RECORDS FOR THE TASK section start

-- ==== Sys2Proof/Syntax.lean ====
section
/-!
DEFINITION. The instruction set: the one runtime operation of the block, as the abstract command of 30_encoding.md R60.
-/

namespace Sys2Proof

/-- The abstract command (30_encoding.md R60), one constructor per row of spec/opcode_table.json. Both operands are
mathematical integers, so that an out-of-range or negative index can be written down and shown to fault
(10_state.md R29, D2). -/
inductive Instr where
  /-- `PERMUTE stageIndex, timeOffset` (40_permute.md R80). -/
  | permute (stageIndex timeOffset : Int)
  deriving DecidableEq, Repr

end Sys2Proof
end

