/-- The default drive sequence reads every element once (41_drain.md R104). -/
theorem countP_driveSequence {c : Config} (hc : Drainable c) {l o : Nat} (hl : l < c.radix) (ho : o < depthOf c) :
    (driveSequence c).countP (fun p => decide (readsElement c p l o)) = 1 := by
  have hpos : o % c.radix < c.radix := Nat.mod_lt o (Nat.zero_lt_of_lt hl)
  have hmem := List.mem_range.2 (blockStart_add_lt (radix_dvd_depth hc) ho (outputLane_lt hpos hl))
  rw [driveSequence, List.countP_map, ← List.count_eq_one_of_mem List.nodup_range hmem, List.count]
  refine List.countP_congr fun i _ => ?_
  rw [Function.comp_apply, decide_eq_true_iff, beq_iff_eq]
  exact readsElement_driveCommand_iff hl

/-- A legal order is a rearrangement of the default one (41_drain.md R108). -/
theorem drainCommands_perm {c : Config} (hc : Drainable c) (hl : driveOrderLegal c = true) :
    (drainCommands c).Perm (driveSequence c) := by
  cases horder : c.driveOrder with
  | blockMajor => rw [drainCommands, horder]
  | listed cmds =>
    rw [drainCommands, horder]
    exact ((driveOrderLegal_iff_of_listed horder).1 hl).trans (driveSequence_perm hc).symm

/-- A legal order lists the commands of the drive set (41_drain.md R108). -/
theorem mem_driveSet_of_mem_drainCommands {c : Config} (hc : Drainable c) (hl : driveOrderLegal c = true) {p : Nat × Nat}
    (h : p ∈ drainCommands c) : p ∈ driveSet c :=
  ((drainCommands_perm hc hl).trans (driveSequence_perm hc)).mem_iff.1 h

/-- Settles O41: how often an element is read does not depend on the order. -/
theorem everyDriveOrderCoversOnce : Obligations.EveryDriveOrderCoversOnce := by
  intro c hc hl
  have hperm := drainCommands_perm hc hl
  refine ⟨hperm.length_eq.trans (driveSequence_length c), fun l hl o ho => ?_⟩
  rw [hperm.countP_eq, countP_driveSequence hc hl ho]

section ExactCover
variable {c : Config} {cmds : List (Nat × Nat)} (hc : configOk c) (hvalid : ∀ p ∈ cmds, validCommand c p.1 p.2)
  (hcover : ∀ l < c.radix, ∀ o < depthOf c, cmds.countP (fun p => decide (readsElement c p l o)) = 1)

/-- On output lane `0` a command reads the element its operands name (40_permute.md R83, R84). -/
theorem readsElement_self {s t : Nat} (hs : s < c.radix) : readsElement c (s, t) s t :=
  ⟨0, Nat.zero_lt_of_lt hs, Nat.mod_eq_of_lt hs, Nat.zero_add t⟩

include hvalid in
/-- What reads an element is the command that names it, or one of an earlier time offset in the `R` columns up to it. -/
theorem eq_or_lt_of_readsElement {p : Nat × Nat} {l o : Nat} (hp : p ∈ cmds) (h : readsElement c p l o) :
    p = (l, o) ∨ ∃ r, 0 < r ∧ r < c.radix ∧ p.2 + r = o := by
  obtain ⟨r, hr, hlane, hoffset⟩ := h
  obtain ⟨hs, hs', -⟩ := hvalid p hp
  rw [sourceOffset_eq_time_add] at hoffset
  obtain rfl | hpos := Nat.eq_zero_or_pos r
  · have hstage : sourceLane c.radix p.1 0 = p.1 := Nat.mod_eq_of_lt (by omega)
    exact .inl (Prod.ext (hstage.symm.trans hlane) hoffset)
  · exact .inr ⟨r, hpos, hr, hoffset⟩

include hvalid hcover in
/-- Column after column, an exact cover has all the commands of a time offset that is a multiple of `R`, and no other: at a multiple the
columns before it are read by earlier blocks, and anywhere else an earlier block reads the column already. -/
theorem mem_cover_iff_dvd {s t : Nat} (hs : s < c.radix) (ht : t < depthOf c) : (s, t) ∈ cmds ↔ c.radix ∣ t := by
  induction t using Nat.strong_induction_on generalizing s with
  | _ t ih =>
    have hR : 0 < c.radix := Nat.zero_lt_of_lt hs
    constructor
    · intro hmem
      by_contra hnot
      have hblock : t / c.radix * c.radix < t :=
        lt_of_le_of_ne (Nat.div_mul_le_self t c.radix) fun h => hnot (h ▸ Nat.dvd_mul_left ..)
      have hlane : outputLane c.radix (t % c.radix) s < c.radix := outputLane_lt (Nat.mod_lt t hR) hs
      have hearlier := (ih _ hblock hlane (hblock.trans ht)).2 (Nat.dvd_mul_left ..)
      have hreads : readsElement c (outputLane c.radix (t % c.radix) s, t / c.radix * c.radix) s t := by
        rw [← driveCommand_block hlane]
        exact (readsElement_driveCommand_iff hs).2 rfl
      have hsame := eq_of_countP_eq_one (hcover s hs t ht) hmem (decide_eq_true (readsElement_self hs)) hearlier
        (decide_eq_true hreads)
      exact Nat.ne_of_gt hblock (Prod.mk.inj hsame).2
    · intro hdvd
      obtain ⟨p, hp, hreads⟩ := List.countP_pos_iff.1 (hcover s hs t ht ▸ Nat.one_pos)
      obtain rfl | ⟨r, hpos, hr, hoffset⟩ := eq_or_lt_of_readsElement hvalid hp (of_decide_eq_true hreads)
      · exact hp
      · obtain ⟨hs, hs', -⟩ := hvalid p hp
        have hearlier : c.radix ∣ p.2 := (ih p.2 (by omega) (s := p.1) (by omega) (by omega)).1 hp
        have hdvd' : c.radix ∣ r := (Nat.dvd_add_right hearlier).1 (hoffset ▸ hdvd)
        exact absurd (Nat.le_of_dvd hpos hdvd') (Nat.not_le.2 hr)

include hc hvalid hcover

/-- The last column can only be read by a command of time offset `DEPTH - R`, so `R` divides the depth (41_drain.md R102). -/
theorem drainable_of_cover : drainable c := by
  obtain ⟨hR, -⟩ := configOk_arith hc
  have hD : 0 < depthOf c := depth_pos hc
  obtain ⟨p, hp, hreads⟩ := List.countP_pos_iff.1 (hcover 0 hR (depthOf c - 1) (by omega) ▸ Nat.one_pos)
  obtain ⟨r, hr, -, hoffset⟩ := of_decide_eq_true hreads
  obtain ⟨hs, hs', ht, ht'⟩ := hvalid p hp
  rw [sourceOffset_eq_time_add] at hoffset
  have hdvd : c.radix ∣ p.2 := (mem_cover_iff_dvd hvalid hcover (s := p.1) (by omega) (by omega)).1 hp
  have hdepth : p.2 + c.radix = depthOf c := by omega
  exact drainable_iff.2 ((sq_radix_dvd_length_iff hc).2 (hdepth ▸ (Nat.dvd_add_self_right).2 hdvd))

/-- An exact cover repeats no command: it would read its elements twice. -/
theorem nodup_of_cover : cmds.Nodup := by
  refine List.nodup_iff_count_le_one.2 fun p => ?_
  by_cases hp : p ∈ cmds
  · obtain ⟨hs, hs', ht, ht'⟩ := hvalid p hp
    obtain ⟨hR, -⟩ := configOk_arith hc
    have hself : readsElement c p p.1 p.2 := readsElement_self (by omega)
    rw [← hcover p.1 (by omega) p.2 (by omega), List.count]
    refine List.countP_mono_left fun q _ hq => ?_
    rw [beq_iff_eq.1 hq]
    exact decide_eq_true hself
  · exact (List.count_eq_zero_of_not_mem hp).trans_le (Nat.zero_le 1)

end ExactCover

/-- Settles O39: an exact cover and the drive set have the same members and no repetition. -/
theorem exactCoverIsTheDriveSet : Obligations.ExactCoverIsTheDriveSet := by
  intro c cmds hc hvalid hcover
  have hdrain : Drainable c := ⟨hc, drainable_of_cover hc hvalid hcover⟩
  refine ⟨hdrain.2, (List.perm_ext_iff_of_nodup (nodup_of_cover hc hvalid hcover) (driveSet_nodup hdrain)).2 fun (s, t) => ?_⟩
  rw [mem_driveSet_iff_dvd hdrain]
  constructor
  · intro hmem
    obtain ⟨hs, hs', ht, ht'⟩ := hvalid _ hmem
    obtain ⟨hR, -⟩ := configOk_arith hc
    have hlane : s < c.radix := by omega
    have hoffset : t < depthOf c := by omega
    exact ⟨hlane, (mem_cover_iff_dvd hvalid hcover hlane hoffset).1 hmem, hoffset⟩
  · rintro ⟨hs, hdvd, ht⟩
    exact (mem_cover_iff_dvd hvalid hcover hs ht).2 hdvd

/-! ### The layout of the default order -/

/-- Output sample `n` is lane `n mod R` of command `n div R` (10_state.md R31, 41_drain.md R105). -/
theorem layoutLane_eq (R n : Nat) : layoutLane R n = sourceLane R (driveCommand R (n / R)).1 (n % R) := rfl

theorem layoutOffset_eq (R n : Nat) : layoutOffset R n = sourceOffset (driveCommand R (n / R)).2 (n % R) :=
  Nat.add_comm ..

/-- The sample of an element by the command and the lane that read it (41_drain.md R104, R105). -/
theorem layoutSample_eq (R l o : Nat) :
    layoutSample R l o = (o / R * R + outputLane R (o % R) l) * R + o % R := by
  have hlane : ((l : Int) - (o % R : Nat)) % R = ((l : Int) - o) % R := by
    rw [Int.natCast_emod, Int.sub_emod_emod]
  rw [layoutSample, outputLane, hlane]

/-- Settles O44: both directions are the two directions of `driveCommand_reads_iff`. -/
theorem canonicalLayoutIsInvertible : Obligations.CanonicalLayoutIsInvertible := by
  intro R L hR hdvd
  obtain ⟨b, rfl⟩ := hdvd
  have hdepth : R * R * b / R = R * b := by rw [Nat.mul_assoc, Nat.mul_div_cancel_left _ hR]
  have hD : R ∣ R * b := Nat.dvd_mul_right R b
  rw [hdepth, Nat.mul_assoc]
  refine ⟨fun n hn => ?_, fun l hl o ho => ?_⟩
  · have hr : n % R < R := Nat.mod_lt n hR
    have hlane : layoutLane R n < R := sourceLane_lt hR
    obtain ⟨hcommand, hpos⟩ := (driveCommand_reads_iff hr hlane).1 ⟨(layoutLane_eq R n).symm, (layoutOffset_eq R n).symm⟩
    refine ⟨hlane, blockStart_add_lt hD (Nat.div_lt_of_lt_mul hn) hr, ?_⟩
    rw [layoutSample_eq, ← hcommand, ← hpos, Nat.div_add_mod']
  · have hr : o % R < R := Nat.mod_lt o hR
    have hcommand : o / R * R + outputLane R (o % R) l < R * b := blockStart_add_lt hD ho (outputLane_lt hr hl)
    obtain ⟨hlane, hoffset⟩ := (driveCommand_reads_iff hr hl).2 ⟨rfl, rfl⟩
    obtain ⟨hdiv, hmod⟩ := (eq_blockStart_add_iff hr).1 (layoutSample_eq R l o)
    refine ⟨?_, ?_, ?_⟩
    · rw [layoutSample_eq]
      calc (o / R * R + outputLane R (o % R) l) * R + o % R
          < (o / R * R + outputLane R (o % R) l + 1) * R := by rw [Nat.succ_mul]; omega
        _ ≤ R * b * R := Nat.mul_le_mul_right R hcommand
        _ = R * (R * b) := Nat.mul_comm ..
    · rw [layoutLane_eq, hdiv, hmod, hlane]
    · rw [layoutOffset_eq, hdiv, hmod, hoffset]

end Sys2Proof.Machine
end

section
/-!
PROOFS. Whole runs: a list of commands on populated banks (41_drain.md R106, R107), the stream of a default DRAIN (R105,
70_reset_and_hazards.md R183), and the writes of a FILLALL (30_encoding.md R68).
-/

namespace Sys2Proof.Machine

variable {T : Type}

/-- A run goes on from where its first step leads. -/
theorem runSteps_succ_of_step {k : Nat} {s t : State} (h : step s = .next t) : runSteps (k + 1) s = runSteps k t := by
  rw [runSteps, h]

/-! ### A list of commands -/

/-- What the rule of a command reads; empty where a read fails (40_permute.md R80). -/
def ruleVector (s : State T) (p : Nat × Nat) : List T :=
  match ruleOutput s p.1 p.2 with
  | .ok v => v
  | .error _ => []

/-- With its source elements populated a rule answers its vector. -/
theorem ruleOutput_eq_ruleVector {s : State T} {p : Nat × Nat} (h : SourcesPopulated s p.1 p.2) :
    ruleOutput s p.1 p.2 = .ok (ruleVector s p) := by
  obtain ⟨v, hv⟩ := ruleOutput_of_sourcesPopulated h
  rw [ruleVector, hv]

section SameBanks
variable {s t : State T} (hc : t.config = s.config) (hb : t.banks = s.banks)
include hc hb

/-- Of a state a rule looks at configuration and banks alone. -/
theorem ruleOutput_eq_of_banks (j k : Nat) : ruleOutput t j k = ruleOutput s j k :=
  ruleOutput_congr hc fun r _ => by rw [hb]

theorem ruleVector_eq_of_banks : ruleVector t = ruleVector s := by
  funext p
  rw [ruleVector, ruleVector, ruleOutput_eq_of_banks hc hb]

end SameBanks

@[simp] theorem ruleVector_emitVector (v : List T) (s : State T) : ruleVector (emitVector v s) = ruleVector s :=
  ruleVector_eq_of_banks rfl rfl

@[simp] theorem ruleVector_setInputs (es : List (Event T)) (s : State T) : ruleVector (setInputs es s) = ruleVector s :=
  ruleVector_eq_of_banks rfl rfl

/-- The step of a valid command that finds its source elements appends its vector (40_permute.md R80). -/
theorem step_command {p : Nat × Nat} {rest : List Event} {s : State} (hf : s.fault = none) (hc : configOk s.config)
    (hp : s.phase = .drain) (hv : validCommand s.config p.1 p.2) (hpop : SourcesPopulated s p.1 p.2)
    (hi : s.inputs = .command (.permute p.1 p.2) :: rest) : step s = .next (emitVector (ruleVector s p) (setInputs rest s)) := by
  have hrule : ruleOutput (setInputs rest s) p.1 p.2 = .ok (ruleVector s p) := by
    rw [ruleOutput_eq_of_banks (s := s) (t := setInputs rest s) rfl rfl, ruleOutput_eq_ruleVector hpop]
  rw [step_cons hi]
  exact exec_permute_of_ruleOutput_ok (st := setInputs rest s) hf hc hp hv hrule

/-- Commands that are valid and find their source elements run one a step, each appending its vector (40_permute.md R80, R89). -/
theorem runSteps_commands {cmds : List (Nat × Nat)} {rest : List Event} {s : State} (hf : s.fault = none) (hc : configOk s.config)
    (hp : s.phase = .drain) (hvalid : ∀ p ∈ cmds, validCommand s.config p.1 p.2)
    (hpop : ∀ p ∈ cmds, SourcesPopulated s p.1 p.2)
    (hi : s.inputs = (cmds.map fun p => .command (.permute p.1 p.2)) ++ rest) :
    runSteps cmds.length s = .next { s with out := s.out ++ cmds.map (ruleVector s), inputs := rest } := by
  induction cmds generalizing s with
  | nil =>
    obtain rfl : s.inputs = rest := hi
    simp [runSteps]
  | cons p cmds ih =>
    obtain ⟨hv, hvalid⟩ := List.forall_mem_cons.1 hvalid
    obtain ⟨hsources, hpop⟩ := List.forall_mem_cons.1 hpop
    rw [List.length_cons, runSteps_succ_of_step (step_command hf hc hp hv hsources hi)]
    refine Eq.trans (ih hf hc hp hvalid hpop rfl) ?_
    rw [ruleVector_emitVector, ruleVector_setInputs]
    simp [emitVector, setInputs]

/-! ### A DRAIN of populated banks -/

section Drain
variable {s : State} {rest : List Event} (hf : s.fault = none) (hc : Drainable s.config)
  (hl : driveOrderLegal s.config = true) (hp : HandedOff s) (hpop : FullyPopulated s)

RECORDS FOR THE TASK section end

_YOUR INSTRUCTIONS_.
All lines of the entries above where "Machine" turns up should be reported.

_TASK OUTPUT_.
end Sys2Proof.Machine
namespace Sys2Proof.Machine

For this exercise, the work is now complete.